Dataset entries

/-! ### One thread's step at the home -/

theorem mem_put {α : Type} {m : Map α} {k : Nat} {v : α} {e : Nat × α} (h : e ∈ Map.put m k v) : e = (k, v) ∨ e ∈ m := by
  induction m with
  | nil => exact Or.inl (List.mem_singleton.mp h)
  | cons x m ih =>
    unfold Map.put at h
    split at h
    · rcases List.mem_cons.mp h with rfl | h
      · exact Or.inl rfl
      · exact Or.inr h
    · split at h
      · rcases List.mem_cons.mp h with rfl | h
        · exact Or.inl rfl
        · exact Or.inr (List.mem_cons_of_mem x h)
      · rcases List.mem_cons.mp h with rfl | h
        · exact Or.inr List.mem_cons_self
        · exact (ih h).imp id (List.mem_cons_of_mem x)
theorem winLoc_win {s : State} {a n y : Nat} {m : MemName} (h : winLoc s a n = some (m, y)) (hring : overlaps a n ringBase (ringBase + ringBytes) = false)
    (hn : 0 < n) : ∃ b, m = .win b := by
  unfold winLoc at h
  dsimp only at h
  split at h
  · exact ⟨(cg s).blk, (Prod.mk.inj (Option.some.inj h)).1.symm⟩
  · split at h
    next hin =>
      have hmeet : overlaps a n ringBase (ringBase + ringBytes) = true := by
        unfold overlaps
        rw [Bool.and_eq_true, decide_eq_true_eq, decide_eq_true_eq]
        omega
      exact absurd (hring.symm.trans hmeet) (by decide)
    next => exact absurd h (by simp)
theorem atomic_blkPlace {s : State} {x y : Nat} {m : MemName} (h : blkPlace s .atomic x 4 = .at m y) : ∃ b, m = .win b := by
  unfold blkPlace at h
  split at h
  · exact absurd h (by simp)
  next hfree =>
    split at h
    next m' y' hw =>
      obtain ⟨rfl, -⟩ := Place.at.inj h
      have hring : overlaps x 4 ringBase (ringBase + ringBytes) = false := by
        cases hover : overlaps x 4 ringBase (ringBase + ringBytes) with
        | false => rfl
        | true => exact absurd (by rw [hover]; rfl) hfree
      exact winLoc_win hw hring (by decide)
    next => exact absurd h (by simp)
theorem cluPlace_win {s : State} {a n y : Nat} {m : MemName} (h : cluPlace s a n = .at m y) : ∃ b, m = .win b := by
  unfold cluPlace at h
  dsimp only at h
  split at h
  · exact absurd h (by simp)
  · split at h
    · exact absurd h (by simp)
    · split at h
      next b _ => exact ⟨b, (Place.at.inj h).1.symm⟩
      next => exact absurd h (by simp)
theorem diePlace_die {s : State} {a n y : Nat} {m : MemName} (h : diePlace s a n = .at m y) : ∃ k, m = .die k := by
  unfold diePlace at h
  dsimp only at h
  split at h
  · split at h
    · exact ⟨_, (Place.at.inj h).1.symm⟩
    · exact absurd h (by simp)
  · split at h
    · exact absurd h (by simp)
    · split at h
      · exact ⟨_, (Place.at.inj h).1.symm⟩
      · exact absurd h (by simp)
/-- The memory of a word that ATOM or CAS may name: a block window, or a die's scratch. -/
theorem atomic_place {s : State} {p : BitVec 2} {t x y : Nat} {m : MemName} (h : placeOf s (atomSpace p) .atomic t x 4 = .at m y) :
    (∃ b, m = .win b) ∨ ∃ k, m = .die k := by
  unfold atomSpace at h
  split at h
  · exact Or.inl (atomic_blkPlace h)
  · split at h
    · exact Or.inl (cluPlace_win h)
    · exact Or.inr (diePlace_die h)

_AIM OF THE EXERCISE:_
Would you print, exactly as written, every line above from the one holding "(hn : 0 < n) : ∃ b, m = .win b := by" through the one holding "next hin =>", with both included and no other lines?

_RESULT FOR THIS EXERCISE:_
    (hn : 0 < n) : ∃ b, m = .win b := by
  unfold winLoc at h
  dsimp only at h
  split at h
  · exact ⟨(cg s).blk, (Prod.mk.inj (Option.some.inj h)).1.symm⟩
  · split at h
    next hin =>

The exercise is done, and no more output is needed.